Pelo menos 83 peças já desapareceram neste ano, maior número já registrado desde 94; papéis históricos são novo alvo, diz Iphan

Brasil ainda é incapaz de evitar sumiço de seu patrimônio histórico e cultural

FERNANDA DA ESCÓSSIA
DA SUCURSAL DO RIO

O furto de bens do patrimônio cultural brasileiro cresceu em 2003 e exibe hoje sua faceta de negócio: para o Iphan (Instituto do Patrimônio Histórico e Artístico Nacional) e a Interpol (Organização Internacional de Polícia Criminal), há indícios da atuação de grupos especializados, que agem por encomenda. Em muitos casos, suspeita-se da participação de gente ligada ao mercado de arte.
Em 2003, segundo balanço parcial feito pelo Iphan a pedido da Folha, pelo menos 83 peças desapareceram -78 em Minas Gerais e 5 no Rio. É o maior número desde 1994, também com 83 registros. Em 1993, foram 247 peças. Em 2002 e 2001, há registro de 19 casos. Ao todo, o cadastro do Iphan lista 889 peças do patrimônio hoje procuradas.
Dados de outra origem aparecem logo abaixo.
-- ==== Sys2Proof/Machine/Producers.lean ====
section
/-! DEFINITION. How long-latency producers complete, stores are performed, walks end and replays are answered (spec/02, R33 to
R35; spec/07, R173; spec/10, R225, R227; spec/12, R259, R263 to R267; spec/21, R379, R380). -/
namespace Sys2Proof.Machine

/-! Which producers may complete. -/

/-- One range of bytes that a producer touches: its key in scratchpad, or its virtual address. -/
structure Touch where
  key : Option Nat
  va : Nat
  n : Nat
  deriving DecidableEq, Repr

def Touch.meets (a b : Touch) : Bool :=
  let cut := fun (x y : Nat) => decide (x < y + b.n) && decide (y < x + a.n)
  match a.key, b.key with
  | some x, some y => cut x y
  | none, none => cut a.va b.va
  | _, _ => false

/-- The ranges of a load or an atomic; none for accesses that an engine finds on its way. -/
def Work.touches : Work → Option (List Touch)
  | .load size _ _ ls => some (ls.map fun l => ⟨l.key, l.va, size⟩)
  | .atomic _ size ls => some (ls.map fun l => if isScratch l.2.key then ⟨some l.2.key, 0, size⟩ else ⟨none, l.2.va, size⟩)
  | _ => none

def Work.meets (a b : Work) : Bool :=
  match a.touches, b.touches with
  | some x, some y => x.any fun i => y.any i.meets
  | _, _ => true

/-- A replay that a producer waits for. -/
def State.replayed (s : State) (id : Nat) : Bool := s.replays.any fun r => !r.declined && r.prods.contains id

/-- Earlier loads, atomics, reductions and MLOOP reads of the group keep their order before an access, but for one that waits on a
replay and touches other bytes, and a walk that a save will abandon (spec/12, R264, R272; spec/21, R380; notes/assumptions/14). -/
def State.inOrder (s : State) (p : Producer) : Bool :=
  !p.work.isAccess ||
  ((s.producers.all fun q =>
    q.group != p.group || !q.work.isAccess || decide (p.id ≤ q.id) || (s.replayed q.id && !q.work.meets p.work) || s.setAside q) &&
  !s.mloopBefore p.group p.id &&
  !(s.stores.any fun q => q.group == p.group && !q.left && decide (q.id < p.id) && match q.work with | .red _ _ _ => true | _ => false))

/-- What an access to memory waits for before it acts at its bytes: earlier stores of its group, and stores of its core that have
left (spec/12, R264, R265). -/
def State.afterStores (s : State) (g : Group) (id key n : Nat) : Bool :=
  s.stores.all fun p =>
    !((p.group == g.id && decide (p.id < id)) || (p.left && p.core == g.core && !p.afar)) ||
    ((p.left || p.group != g.id) && !(p.work.keys.any fun k => decide (key ≤ k) && decide (k < key + n)))

/-- Whether a request of one's own core has entered its bank queue by now: a free choice. -/
def State.entered (s : State) (id : Nat) : Bool := Config.freeBit (s.tick * 2 ^ 64 + 2 ^ 62 + id)

/-- An access may read `n` bytes at a key: after the group's own adds and reductions there, in the order of its bank, past the range
scoreboard, with no all-bank pseudo-channel holding it. -/
def State.mayRead (s : State) (g : Group) (id key n : Nat) : Bool :=
  s.afterAdds g id key n && !s.heldByLoft key && !s.boardHolds g id key n (s.entered id) &&
  (!isScratch key || s.bankClear g id ((List.range n).map (key + ·)) true)

/-! Loads (spec/07, R162, R165). -/

/-- A loaded value in registers: a byte or a half-word is extended. -/
def loadWords (size : Nat) (signed : Bool) (bs : List Byte) : List Word :=
  let v := leNat bs
  if size = 1 then [if signed then (BitVec.ofNat 8 v).signExtend 32 else w32 v]
  else if size = 2 then [if signed then (BitVec.ofNat 16 v).signExtend 32 else w32 v]
  else (List.range (size / 4)).map fun i => w32 (v / 2 ^ (32 * i))

/-- A lane of a load whose translation has been found. -/
def State.loadLane (s : State) (g : Group) (p : Producer) (size : Nat) (signed cap : Bool) (l : LoadLane) (k : Nat) : Got LaneVal :=
  if !s.mayRead g p.id k size then .hold else
  let ctx := s.ctxOf g
  let va := if l.key.isSome then none else some l.va
  if s.seenPoison g.core g.id p.id ctx va k then .ok ⟨l.dest, [], false, false, some ⟨.poison, d64 l.va⟩, 0, none⟩
  else
    let bs := (List.range size).map fun i => s.seenByte g.core g.id p.id ctx va (k + i)
    .ok ⟨l.dest, loadWords size signed bs, cap && l.ldcap && !isOutside k && s.seenTag g.core g.id p.id ctx va k, false, none, 0, none⟩

/-- A lane's fault, delivered to its destination. -/
def LaneVal.faulted (d : Dest) (t : Trap) : LaneVal := ⟨d, [], false, false, some t, 0, none⟩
Os principais alvos são objetos de arte sacra -imagens de santos, anjos e adornos religiosos- e arqueológicos -como as cerâmicas amazônicas de civilizações indígenas extintas. É comum que peças furtadas em um Estado apareçam para revenda em outro. As peças sacras são revendidas principalmente no mercado interno. Já as cerâmicas indígenas são muito procuradas no exterior.
As urnas arqueológicas amazônicas estão na lista vermelha do Icom (Conselho Internacional de Museus) e são consideradas bens sob risco de roubo.
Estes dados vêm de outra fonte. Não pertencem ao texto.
-- ==== Sys2Proof/Machine/Lofts.lean ====
section
/-! DEFINITION. LOFT, the commands of the lofts, LMERGE (spec/19, R364 to R370). -/
namespace Sys2Proof.Machine

/-! Command words (spec/19, Table 19.9). -/

def cmdOp (c : DWord) : Nat := c.toNat / 2 ^ 60
/-- Bits `lo` up to `lo + n - 1`. -/
def cmdFld (c : DWord) (lo n : Nat) : Nat := c.toNat / 2 ^ lo % 2 ^ n

/-- An opcode of Table 19.9, its zero fields 0, and for ATTN an NVC up to 4. -/
def cmdOk (c : DWord) : Bool :=
  match cmdOp c with
  | 2 => cmdFld c 0 46 == 0
  | 3 => cmdFld c 0 44 == 0
  | 4 => cmdFld c 0 47 == 0
  | 5 => cmdFld c 0 55 == 0
  | 6 => decide (cmdFld c 9 3 ≤ 4)
  | op => decide (op ≤ 7) && cmdFld c 0 60 == 0

/-! LOFT (spec/19, R369). -/

/-- Whether a context holds a loft. -/
def State.holdsLoft (s : State) (ctx n : Nat) : Bool := ((s.ctx? ctx).map fun c => c.lofts.contains n).getD false

/-- The checks of one fibre in order: its number, its context, the counter, the word. -/
def State.loftCheck (s : State) (g : Group) (f : Fibre) (o : QuadReg) : Access :=
  let n := (g.word f o.d).toNat
  if 2048 ≤ n then .trap ⟨.illegal, d64 n⟩
  else if !s.holdsLoft (s.ctxOf g) n then .trap ⟨.capPerm, d64 (n + 2 ^ 32 * 0xFFFFFFFF)⟩
  else
    match s.counterAt g f o.a with
    | .trap t => .trap t
    | .replay va => .replay va
    | .hold => .hold
    | .ok va k => if cmdOk (g.dword f o.b) then .ok va k else .trap ⟨.illegal, g.dword f o.b⟩

def execLoft (o : QuadReg) (s : State) : Res :=
  .next (s.issue ⟨[.source o.d 1 false, .quad o.a 0 o.fa, .source o.b 2 o.fb], [], false, .own⟩
    (withOverflow fun s g _ fs =>
      let lanes := fs.map fun f => (f, s.loftCheck g f o)
      let wait : Option Wait :=
        if lanes.any (fun x => match x.2 with | .replay _ => true | _ => false) then some .replay else
        firstWait (List.flatten [
          if lanes.any (fun x => match x.2 with | .hold => true | _ => false) then [.held] else [],
          if s.released g .module then [] else [.release],
          if s.acquiring g then [.producer .memory] else []])
      let note := fun (t : State) =>
        (lanes.filterMap fun x => match x.2 with | .trap t => some t | _ => none).foldl (fun t x => t.notePage (s.ctxOf g) x)
          (t.hearDeclined g.id (fs.map (·.lane)))
      { outs := lanes.map fun x => (x.1, match x.2 with
          | .trap t => .trap t 0
          | _ => match wait with | some w => .wait w | none => .done {})
        effect := fun t =>
          let t := note t
          let go := lanes.filterMap fun x => match x.2 with | .ok va (some k) => some (x.1, va, k) | _ => none
          if go.isEmpty then t else
          let t := go.foldl (fun t x => t.noteXlat g 0 x.2.1) (t.sideEffect g)
          { t with loftq := t.loftq ++ go.map fun x => ⟨(g.word x.1 o.d).toNat, t.ctxOf g, g.dword x.1 o.b, x.2.2, x.2.1⟩ }
        onWait := fun t => lanes.foldl (fun t x => match x.2 with | .replay va => t.awaitReplay g [x.1.lane] va | _ => t) (note t) }))

/-! Columns of a bank row (spec/19, R364, R365). -/

/-- The halves of a column, as the loft reads the bank. -/
def State.loftColumn (s : State) (loft row bank col : Nat) : List (BitVec 16) :=
  let a := loftAddr loft row col bank 0
  (List.range 16).map fun i => BitVec.ofNat 16 ((memGet s.mem (a + 2 * i)).toNat + 256 * (memGet s.mem (a + 2 * i + 1)).toNat)

/-- Whether a granule of a column is poisoned. -/
def State.loftPoison (s : State) (loft row bank col : Nat) : Bool := s.poisonIn (loftAddr loft row col bank 0) 32

/-- The home slice drops a line, even a dirty one. -/
def State.dropLine (s : State) (line : Nat) : State :=
  let gone := (s.dirty.filter fun c => c.1 / 128 == line).map fun c => c.1 / 16
  { s with
    dirty := s.dirty.filter (fun c => c.1 / 128 != line)
    tags := s.tags.filter (fun g => !gone.contains g)
    dropped := if s.dropped.contains line then s.dropped else line :: s.dropped }

/-- The loft writes eight words to a column. -/
def State.loftWrite (s : State) (loft row bank col : Nat) (ws : List Word) : State :=
  let a := loftAddr loft row col bank 0
  (s.dropLine (a / 128)).setBytes a (ws.flatMap fun w => leBytes 4 w.toNat)

/-- The lines that a command wrote. -/
def loftLines (loft row : Nat) (cells : List (Nat × Nat)) : List Nat :=
  (cells.map fun x => loftAddr loft row x.2 x.1 0 / 128).eraseDups

/-! Arithmetic of the lofts (spec/19, R367). -/

def f32Of : Option Num → Num
  | some x => Lay.f32.read (Lay.f32.round .rne x).1
  | none => .nan false
def f32Add (a b : Num) : Num := f32Of (a.add? .rne b)
def f32Sub (a b : Num) : Num := f32Of (a.add? .rne b.negate)
def f32Mul (a b : Num) : Num := f32Of (a.mul? b)
def f32Code (x : Num) : Word := w32 (Lay.f32.round .rne x).1

/-- The loft's exponential. -/
def lexp (y : Num) : Num :=
  match y with
  | .nan _ => .nan false
  | .inf true => .fin false 0 1
  | _ => if y.isZero then .fin false 1 1 else Lay.f32.read (sfuF32 .ex2 (f32Mul y (Lay.f32.read 0x3FB8AA3B))).1

/-- A triple: maximum, sum, accumulator elements, status. -/
structure Triple where
  m : Num
  s : Num
  acc : List Num
  st : Bool
  deriving DecidableEq, Repr

def Triple.bad (n : Nat) : Triple := ⟨.inf true, .fin false 0 1, List.replicate n (.fin false 0 1), true⟩

/-- merge of two triples. -/
def Triple.merge (a b : Triple) : Triple :=
  if a.st || b.st then .bad a.acc.length else
  let m : Num := if a.m.isNan || b.m.isNan then .nan false else a.m.maxOf b.m
  let one : Num := .fin false 1 1
  let low := a.m == .inf true && b.m == .inf true
  let x := if low then one else lexp (f32Sub a.m m)
  let y := if low then one else lexp (f32Sub b.m m)
  let mix := fun (p q : Num) => f32Add (f32Mul p x) (f32Mul q y)
  ⟨m, mix a.s b.s, (a.acc.zip b.acc).map fun p => mix p.1 p.2, false⟩

/-! Commands (spec/19, R366). -/

/-- A change of a loft's lanes by number. -/
def Loft.mapLanes (l : Loft) (f : Nat → LoftLane → LoftLane) : Loft := { l with lanes := l.lanes.zipIdx.map fun x => f x.2 x.1 }

/-- The first command of a loft, when it has this opcode. -/
def State.loftHead (s : State) (n op : Nat) : Option LoftCmd :=
  match s.loftq.find? (fun c => c.loft = n) with
  | some c => if cmdOp c.cmd = op then some c else none
  | none => none

/-- The command leaves and adds to its counter. -/
def State.loftDone (s : State) (c : LoftCmd) (amount : Nat) (lines : List Nat) : State :=
  ({ s with loftq := s.loftq.erase c }.putAdd (c.loft / 128) c.ctr c.ctrVa c.ctx amount none lines).settleWaiters

/-- A command that its loft's mode or row cannot run. -/
def State.loftFail (s : State) (c : LoftCmd) : State :=
  ({ s with errlog := s.errlog ++ [.loft c.loft c.cmd] } : State).loftDone c (2 ^ 32) []

/-- Runs the head command of a loft. -/
def loftRun (n op : Nat) (run : LoftCmd → Loft → State → State) (s : State) : Res :=
  match s.loftHead n op with
  | none => .next s
  | some c => .next (run c (s.loft n) s)

/-- A command that needs AB mode. -/
def loftAb (n op : Nat) (run : LoftCmd → Loft → State → State) (s : State) : Res :=
  loftRun n op (fun c l s => if l.allBank then run c l s else s.loftFail c) s

/-- A command that needs an open row too. -/
def loftOpen (n op : Nat) (run : LoftCmd → Loft → Nat → State → State) (s : State) : Res :=
  loftAb n op (fun c l s => match l.row with | some r => run c l r s | none => s.loftFail c) s

/-- MODE.AB: in SB mode no line of the pseudo-channel is dirty over its memory. -/
def execModeAb (loft : Nat) (s : State) : Res :=
  loftRun loft 0 (fun c l s => (s.setLoft { l with allBank := true, lines := s.tick }).loftDone c 1 []) s

/-- Writes back the dirty lines of a pseudo-channel. -/
def State.writeBack (s : State) (loft : Nat) : State :=
  let mine := fun (c : Host.Cell) => isDevice c.1 && loftOf c.1 == loft
  { s with
    mem := (s.dirty.filter mine).foldl (fun m c => memSet m c.1 c.2) s.mem
    dirty := s.dirty.filter (fun c => !mine c)
    dropped := s.dropped.filter fun l => loftOf (l * 128) != loft }

/-- Engine writes that were held over a pseudo-channel are performed in order. -/
def State.performLate (s : State) (loft : Nat) : State :=
  let mine := fun (c : Host.Cell) => loftOf c.1 == loft
  (s.late.filter mine).foldl (fun s c => s.setByte c.1 c.2) { s with late := s.late.filter fun c => !mine c }

/-- MODE.SB: the row closes, and held accesses go on. -/
def execModeSb (loft : Nat) (s : State) : Res :=
  loftRun loft 1 (fun c l s =>
    ((((s.setLoft { l with allBank := false, row := none }).writeBack loft).performLate loft).loftDone c 1 []).wakeAll Wait.retries) s

def execBcast (loft : Nat) (s : State) : Res :=
  loftOpen loft 2 (fun c l row s =>
    let v := cmdFld c.cmd 56 4
    let sb := cmdFld c.cmd 52 4
    let own := cmdFld c.cmd 51 1 == 1
    let col := cmdFld c.cmd 46 5
    (s.setLoft (l.mapLanes fun k x => { x with regs := x.regs.set v (s.loftColumn loft row (if own then k else sb) col) })).loftDone c 1 []) s

def execAct (loft : Nat) (s : State) : Res :=
  loftAb loft 3 (fun c l s => (s.setLoft { l with row := some (cmdFld c.cmd 44 16) }).loftDone c 1 []) s

/-- The products of two vectors of binary16. -/
def halfProducts (a b : List (BitVec 16)) : List Num :=
  (a.zip b).map fun x => prodNum (Lay.f16.read x.1.toNat) (Lay.f16.read x.2.toNat)

def execMac (loft : Nat) (s : State) : Res :=
  loftOpen loft 4 (fun c l row s =>
    let col := cmdFld c.cmd 55 5
    let v := cmdFld c.cmd 51 4
    let a := cmdFld c.cmd 48 3
    let z := cmdFld c.cmd 47 1 == 1
    (s.setLoft (l.mapLanes fun k x =>
      let old : Num := if z then .fin false 0 1 else Lay.f32.read (x.accs.getD a 0).toNat
      { x with accs := x.accs.set a (sumF32 (old :: halfProducts (s.loftColumn loft row k col) (x.regs.getD v []))) })).loftDone c 1 []) s

def execRdacc (loft : Nat) (s : State) : Res :=
  loftOpen loft 5 (fun c l row s =>
    let col := cmdFld c.cmd 55 5
    (l.lanes.zipIdx.foldl (fun s x => s.loftWrite loft row x.2 col x.1.accs) s).loftDone c 1
      (loftLines loft row ((List.range 16).map fun k => (k, col)))) s

def execClr (loft : Nat) (s : State) : Res :=
  loftRun loft 7 (fun c l s => (s.setLoft (l.mapLanes fun _ _ => .fresh)).loftDone c 1 []) s

/-! ATTN (spec/19, R368). -/

/-- The fields of a sweep. -/
structure Sweep where
  loft : Nat
  rk : Nat
  rv : Nat
  rr : Nat
  nv : Nat
  n : Nat
  deriving DecidableEq, Repr

def sweepOf (loft : Nat) (c : DWord) : Sweep :=
  ⟨loft, cmdFld c 44 16, cmdFld c 28 16, cmdFld c 12 16, 2 ^ cmdFld c 9 3, cmdFld c 0 9 + 1⟩

/-- Row and first column of slot `j` from a row. -/
def Sweep.slot (w : Sweep) (r j : Nat) : Nat × Nat := ((r + j / (32 / w.nv)) % 65536, j % (32 / w.nv) * w.nv)

/-- The elements of a slot in a bank. -/
def State.slotVec (s : State) (w : Sweep) (r bank j : Nat) : List (BitVec 16) :=
  let p := w.slot r j
  (List.range w.nv).flatMap fun i => s.loftColumn w.loft p.1 bank (p.2 + i)
def State.slotPoison (s : State) (w : Sweep) (r bank j : Nat) : Bool :=
  let p := w.slot r j
  (List.range w.nv).any fun i => s.loftPoison w.loft p.1 bank (p.2 + i)

/-- One lane's sweep from slot `j` over the slots that remain: its triple and the slots scored. -/
def State.sweepLane (s : State) (w : Sweep) (bank : Nat) (q : List (BitVec 16)) : Nat → Nat → Triple × Nat → Triple × Nat
  | 0, _, x => x
  | k + 1, j, (t, n) =>
    let key := s.slotVec w w.rk bank j
    let t := { t with st := t.st || s.slotPoison w w.rk bank j }
    if key.head? = some 0xFC00 then s.sweepLane w bank q k (j + 1) (t, n) else
    let x := Lay.f32.read (sumF32 (.fin false 0 1 :: halfProducts q key)).toNat
    let m := t.m.maxOf x
    let a := lexp (f32Sub t.m m)
    let b := lexp (f32Sub x m)
    let val := (s.slotVec w w.rv bank j).map fun h => Lay.f16.read h.toNat
    let acc := (t.acc.zip val).map fun p => f32Add (f32Mul p.1 a) (f32Mul b p.2)
    s.sweepLane w bank q k (j + 1)
      (⟨m, f32Add (f32Mul t.s a) b, acc, t.st || s.slotPoison w w.rv bank j⟩, n + 1)

/-- The sweep of every lane. -/
def State.sweepAll (s : State) (w : Sweep) (l : Loft) : List (Triple × Nat) :=
  l.lanes.zipIdx.map fun x =>
    s.sweepLane w x.2 ((x.1.regs.take w.nv).flatten) w.n 0 (⟨.inf true, .fin false 0 1, List.replicate (16 * w.nv) (.fin false 0 1), false⟩, 0)

/-- What a lane's sweep store holds after a sweep. -/
def LoftLane.keep (x : LoftLane) (t : Triple) : LoftLane :=
  let ws := f32Code t.m :: f32Code t.s :: t.acc.map f32Code
  { x with sweep := ws ++ x.sweep.drop ws.length }

/-- The words written: every one a binary32 (spec/19, R368). -/
def sweepWords (ts : List (Triple × Nat)) : List Word :=
  let t := match ts with | [] => Triple.bad 0 | x :: r => r.foldl (fun (a : Triple) (y : Triple × Nat) => a.merge y.1) x.1
  let n := (ts.map (·.2)).foldl (· + ·) 0
  f32Code t.m :: f32Code t.s :: f32Code (.fin false (nb t.st) 1) :: f32Code (.fin false n 1) :: t.acc.map f32Code

/-- Words in units of eight, the last filled with 0. -/
def unitsOf : Nat → List Word → List (List Word)
  | 0, _ => []
  | _, [] => []
  | n + 1, l => (l.take 8 ++ List.replicate (8 - l.length) 0) :: unitsOf n (l.drop 8)

def execAttn (loft : Nat) (s : State) : Res :=
  loftAb loft 6 (fun c l s =>
    let w := sweepOf loft c.cmd
    let ts := s.sweepAll w l
    let ws := sweepWords ts
    let units := (unitsOf ws.length ws).zipIdx
    let kept := l.mapLanes fun k x => match ts[k]? with | some t => x.keep t.1 | none => x
    let s := s.setLoft { kept with row := some w.rr }
    (units.foldl (fun s u => s.loftWrite loft w.rr (u.2 % 16) (u.2 / 16) u.1) s).loftDone c 1
      (loftLines loft w.rr (units.map fun u => (u.2 % 16, u.2 / 16)))) s

/-! LMERGE (spec/19, R370). -/

/-- The triple of a quad. -/
def tripleOf (ws : List Word) : Triple :=
  let n := fun (i : Nat) => Lay.f32.read (ws.getD i 0).toNat
  ⟨n 0, n 1, [n 2], bitAt (ws.getD 3 0).toNat 0⟩

def Triple.words (t : Triple) : List Word := [f32Code t.m, f32Code t.s, f32Code (t.acc.getD 0 (.fin false 0 1)), w32 (nb t.st)]

def execLmerge (o : ThreeQuads) (s : State) : Res :=
  let fm : Form := ⟨[.dest o.d.base 4, .quad o.a 0 o.fa, .quad o.b 0 o.fb], [], false, .own⟩
  .next (s.issue fm fun _ g _ fs =>
    { outs := fs.map fun f => (f, .done { pend := true })
      effect := fun t => if fs.isEmpty then t else
        t.addProducer g.id .memory [] [] none (.ready ((fm.dests ((fs.map (·.lane)).head?) fs).map fun x =>
          ⟨x.2, ((tripleOf (g.words x.1 o.a.base 4)).merge (tripleOf (g.words x.1 o.b.base 4))).words, false, false, none, 0, none⟩)) })

end Sys2Proof.Machine
end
Segundo o setor de Patrimônio Histórico e Artístico Nacional da Interpol, pode haver, em determinados casos, o envolvimento de pessoas ligadas ao mercado das artes -como marchands, colecionadores e restauradores- com o furto de peças. Restauradores podem, eventualmente, agir para "mascarar" uma peça, facilitando seu trânsito no mercado.
A Interpol, representada no Brasil pela PF (Polícia Federal), não tem dados exatos sobre furtos, mas informa que há um "boom" de casos em 2003. Muitas peças são recolocadas no mercado anos depois.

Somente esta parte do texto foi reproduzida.